> **Required action**: Transcribe exactly the lines that fall between the one holding "exact gives_of_runWork hj (exec_addEdge 0" and the one holding "rw [← verticalStage_eq]", inclusive, from the entries below.

Saved data entries:
section
variable {b : RunBody} {s : State} {method : Byte} {m : Method} (hm : methodOf method = some m)

include hm

theorem acceptWork_shut (h : stackShut b = true) : acceptWork method b s = (s, plain .state) := by
  simp only [acceptWork, hm, h, ↓reduceIte]

theorem acceptWork_missing (h : stackShut b = false) (hw : wantingNumber m s.working ≠ 0) :
    acceptWork method b s = (s, { status := .missing, payload := wanting m s.working }) := by
  simp only [acceptWork, hm, h, Bool.false_eq_true, ↓reduceIte]
  rw [Ne, wantingNumber_eq_zero_iff] at hw
  cases hx : s.working.sounding with
  | none => rfl
  | some x => cases hr : methodResult m s.working with
    | none => rfl
    | some r => exact absurd ⟨by simp [hx], by simp [hr]⟩ hw

variable {x : Sounding} {r : Nat × Bool × Bool} (h : stackShut b = false) (hx : s.working.sounding = some x)
  (hr : methodResult m s.working = some r)

include h hx hr

theorem acceptWork_order (hl : b.stack = [] ∨ liesBeyond b x.x = false) :
    acceptWork method b s = (s, plain .order) := by
  simp only [acceptWork, hm, h, hx, hr, Bool.false_eq_true, ↓reduceIte, Bool.or_eq_true, List.isEmpty_iff,
    Bool.not_eq_true', hl]

theorem acceptWork_pushes (hst : b.stack ≠ []) (hl : liesBeyond b x.x = true) :
    acceptWork method b s
      = (clearWorking (withBody (b.push (verticalItem m x r s.stage.record)) s),
        okWith (u8 b.stack.length ++ s32 x.x ++ beU 2 x.d ++ u16 r.1
          ++ itemMarks (verticalItem m x r s.stage.record) ++ itemStage (verticalItem m x r s.stage.record))) := by
  simp only [acceptWork, hm, h, hx, hr, Bool.false_eq_true, ↓reduceIte, Bool.or_eq_true, List.isEmpty_iff,
    Bool.not_eq_true', hst, hl, Bool.true_eq_false, or_self]
  rfl

end

/-- The answer to an accepted vertical (11.4). -/
theorem verticalAnswer_laid (n : Nat) (i : StackItem) :
    Laid (u8 n ++ s32 i.distance ++ beU 2 i.depth ++ u16 i.velocity ++ itemMarks i ++ itemStage i) 16
      [unsignedField 0 1 n, signedField 1 4 i.distance, unsignedField 5 2 i.depth, unsignedField 7 2 i.velocity,
        unsignedField 9 1 (weigh i.low 1 + weigh i.saturated 2 + weigh i.stage.isSome 4),
        signedField 10 2 (i.stage.elim 0 fun h => h.1), unsignedField 12 4 (i.stage.elim 0 fun h => h.2.toNat)] := by
  refine LaidFrom.laid (LaidFrom.closed ?_) fun g hg => hg
  simp [itemStage_eq, itemMarks, List.append_assoc, weigh_add_weigh, bitNumber_add_weigh, -List.append_nil]

theorem verticalStage_eq (x : StageRecord) : verticalStage x
    = if x.quality = .good ∨ x.quality = .suspect then x.value.map fun h => (h, x.sampleTime.getD 0) else none := by
  unfold verticalStage
  by_cases h : x.quality = .good ∨ x.quality = .suspect
  · rw [if_neg (by simp [(unread_eq_false_iff _).2 h]), if_pos h]
    rfl
  · rw [if_pos (by simpa using mt (unread_eq_false_iff _).1 h), if_neg h]

theorem withBody_push (b : RunBody) (i : StackItem) (s : State) : withBody (b.push i) s
    = s.withRun
        { s.run with
          body := some
            { b with
              stack := b.stack ++ [i]
              direction := match b.stack with
                | [first] => if first.distance < i.distance then .ascending else .descending
                | _ => b.direction } } := by
  rw [RunBody.push_eq]
  rfl

/-- The mean velocity and the marks of each method (R151). -/
theorem methodResult_eq_some {method : Byte} {m : Method} {w : Working} {v : Nat} {low sat : Bool}
    (h : (method = 2 ∧ m = .none ∧ v = 0 ∧ low = false ∧ sat = false)
      ∨ (∃ o, method = 0 ∧ m = .onePoint ∧ w.newestAt 60 = some o ∧ v = o.velocity
        ∧ low = o.low ∧ sat = o.saturated)
      ∨ (∃ o o', method = 1 ∧ m = .twoPoint ∧ w.newestAt 20 = some o
        ∧ w.newestAt 80 = some o' ∧ v = (o.velocity + o'.velocity + 1) / 2
        ∧ low = (o.low || o'.low) ∧ sat = (o.saturated || o'.saturated))) :
    methodOf method = some m ∧ methodResult m w = some (v, low, sat) := by
  rcases h with ⟨rfl, rfl, rfl, rfl, rfl⟩ | ⟨o, rfl, rfl, ho, rfl, rfl, rfl⟩ | ⟨o, o', rfl, rfl, ho, ho', rfl, rfl, rfl⟩
  · exact ⟨rfl, rfl⟩
  · exact ⟨rfl, by simp [methodResult, ho]⟩
  · have hmean : (roundHalfUp ((o.velocity : Int) + o'.velocity) 2).toNat = (o.velocity + o'.velocity + 1) / 2 := by
      unfold roundHalfUp
      omega
    exact ⟨rfl, by simp [methodResult, ho, ho', hmean]⟩

/-- Settles O52: each run command's own checks in their order, and its push or pop. -/
theorem stackItems : Obligations.StackItems := by
  unfold Obligations.StackItems
  refine ⟨fun b d => ⟨fun h => liesBeyond_empty h d, fun newest h => liesBeyond_iff h d⟩,
    fun w fraction o => Working.newestAt_eq_some_iff, fun s => ?_⟩
  dsimp only
  refine ⟨fun kind depth method abandon => ?refusals, fun b hb hop => ?_⟩
  case refusals =>
    simp only [List.forall_mem_cons]
    exact ⟨fun hj => ⟨gives_of_noRun hj (exec_addEdge kind depth s), gives_of_runBusy hj (exec_addEdge kind depth s)⟩,
      fun hj => ⟨gives_of_noRun hj (exec_acceptVertical method s), gives_of_runBusy hj (exec_acceptVertical method s)⟩,
      fun hj => ⟨gives_of_noRun hj (exec_discardLast s), gives_of_runBusy hj (exec_discardLast s)⟩,
      fun hj => ⟨gives_of_noRun hj (exec_closeRun abandon s), gives_of_runBusy hj (exec_closeRun abandon s)⟩,
      fun i hi => absurd hi List.not_mem_nil⟩
  · refine ⟨fun kind depth hj h => ?range, fun depth hj hd => ⟨fun hst => ?start, fun hst => ?second⟩,
      fun depth hj hd => ⟨fun hst => ?bare, fun newest hlast => ⟨fun hshut => ?shut,
        fun hfin hlen => ⟨fun hl => ?finish, fun hl => ?order⟩⟩⟩,
      fun method hj => ⟨fun hm => ?noMethod, fun hm hshut => ?full, fun hm hshut hw => ?missing,
        fun x hm hshut hw hx hl => ?misplaced⟩,
      fun method m x newest v low sat hj hx hlast hfin hlen hl hmethod => ?accepted,
      fun hj => ⟨fun hst => ?nothing, fun newest hlast => ?popped⟩⟩
    case range => exact gives_of_runWork hj (exec_addEdge kind depth s) hb hop (addEdgeWork_range h)
    case start =>
      refine gives_of_runWork hj (exec_addEdge 0 depth s) hb hop ?_
      rw [addEdgeWork_start hd, if_pos hst, withBody_push, hst]
      rfl
    case second =>
      exact gives_of_runWork hj (exec_addEdge 0 depth s) hb hop (by rw [addEdgeWork_start hd, if_neg hst])
    case bare =>
      exact gives_of_runWork hj (exec_addEdge 1 depth s) hb hop (by rw [addEdgeWork_finish hd, if_pos hst])
    case shut =>
      have hshut' : stackShut b = true := stackShut_iff.2 (hshut.symm.imp_right fun hk => ⟨newest, hlast, hk⟩)
      refine gives_of_runWork hj (exec_addEdge 1 depth s) hb hop ?_
      rw [addEdgeWork_finish hd, if_neg (stack_ne_nil hlast), if_pos hshut']
    case finish =>
      refine gives_of_runWork hj (exec_addEdge 1 depth s) hb hop ?_
      rw [addEdgeWork_finish hd, if_neg (stack_ne_nil hlast), if_neg (not_stackShut hlast hfin hlen), if_neg (by simp [hl]),
        withBody_push]
      rfl
    case order =>
      refine gives_of_runWork hj (exec_addEdge 1 depth s) hb hop ?_
      rw [addEdgeWork_finish hd, if_neg (stack_ne_nil hlast), if_neg (not_stackShut hlast hfin hlen), if_pos hl]
    case noMethod =>
      exact gives_of_runWork hj (exec_acceptVertical method s) hb hop (by simp only [acceptWork, methodOf_above hm])
    case full =>
      obtain ⟨m, hm⟩ := methodOf_within hm
      exact gives_of_runWork hj (exec_acceptVertical method s) hb hop (acceptWork_shut hm (stackShut_iff.2 hshut))
    case missing =>
      obtain ⟨m, hm⟩ := methodOf_within hm
      rw [wantingNumber_eq hm] at hw ⊢
      refine gives_of_runWork hj (exec_acceptVertical method s) hb hop ?_
      rw [acceptWork_missing hm (by simpa using mt stackShut_iff.1 hshut) hw, wanting_eq]
    case misplaced =>
      obtain ⟨m, hm⟩ := methodOf_within hm
      rw [wantingNumber_eq hm, wantingNumber_eq_zero_iff] at hw
      obtain ⟨r, hr⟩ := Option.ne_none_iff_exists'.1 hw.2
      exact gives_of_runWork hj (exec_acceptVertical method s) hb hop
        (acceptWork_order hm (by simpa using mt stackShut_iff.1 hshut) hx hr hl)
    case accepted =>
      obtain ⟨hm, hr⟩ := methodResult_eq_some hmethod
      rw [← verticalStage_eq]
      refine ⟨_, verticalAnswer_laid _ (verticalItem m x (v, low, sat) s.stage.record),
        gives_of_runWork hj (exec_acceptVertical method s) hb hop ?_⟩
      rw [acceptWork_pushes hm (by simpa using not_stackShut hlast hfin hlen) hx hr (stack_ne_nil hlast) hl,
        withBody_push]
      rfl
    case nothing =>
      exact gives_of_runWork hj (exec_discardLast s) hb hop (by simp [discardWork, hst])
    case popped =>
      refine gives_of_runWork hj (exec_discardLast s) hb hop ?_
      simp only [discardWork, hlast, RunBody.pop_eq]
      rfl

> **Answer to this task**:
      exact gives_of_runWork hj (exec_addEdge 0 depth s) hb hop (by rw [addEdgeWork_start hd, if_neg hst])
    case bare =>
      exact gives_of_runWork hj (exec_addEdge 1 depth s) hb hop (by rw [addEdgeWork_finish hd, if_pos hst])
    case shut =>
      have hshut' : stackShut b = true := stackShut_iff.2 (hshut.symm.imp_right fun hk => ⟨newest, hlast, hk⟩)
      refine gives_of_runWork hj (exec_addEdge 1 depth s) hb hop ?_
      rw [addEdgeWork_finish hd, if_neg (stack_ne_nil hlast), if_pos hshut']
    case finish =>
      refine gives_of_runWork hj (exec_addEdge 1 depth s) hb hop ?_
      rw [addEdgeWork_finish hd, if_neg (stack_ne_nil hlast), if_neg (not_stackShut hlast hfin hlen), if_neg (by simp [hl]),
        withBody_push]
      rfl
    case order =>
      refine gives_of_runWork hj (exec_addEdge 1 depth s) hb hop ?_
      rw [addEdgeWork_finish hd, if_neg (stack_ne_nil hlast), if_neg (not_stackShut hlast hfin hlen), if_pos hl]
    case noMethod =>
      exact gives_of_runWork hj (exec_acceptVertical method s) hb hop (by simp only [acceptWork, methodOf_above hm])
    case full =>
      obtain ⟨m, hm⟩ := methodOf_within hm
      exact gives_of_runWork hj (exec_acceptVertical method s) hb hop (acceptWork_shut hm (stackShut_iff.2 hshut))
    case missing =>
      obtain ⟨m, hm⟩ := methodOf_within hm
      rw [wantingNumber_eq hm] at hw ⊢
      refine gives_of_runWork hj (exec_acceptVertical method s) hb hop ?_
      rw [acceptWork_missing hm (by simpa using mt stackShut_iff.1 hshut) hw, wanting_eq]
    case misplaced =>
      obtain ⟨m, hm⟩ := methodOf_within hm
      rw [wantingNumber_eq hm, wantingNumber_eq_zero_iff] at hw
      obtain ⟨r, hr⟩ := Option.ne_none_iff_exists'.1 hw.2
      exact gives_of_runWork hj (exec_acceptVertical method s) hb hop
        (acceptWork_order hm (by simpa using mt stackShut_iff.1 hshut) hx hr hl)
    case accepted =>
      obtain ⟨hm, hr⟩ := methodResult_eq_some hmethod
      rw [← verticalStage_eq]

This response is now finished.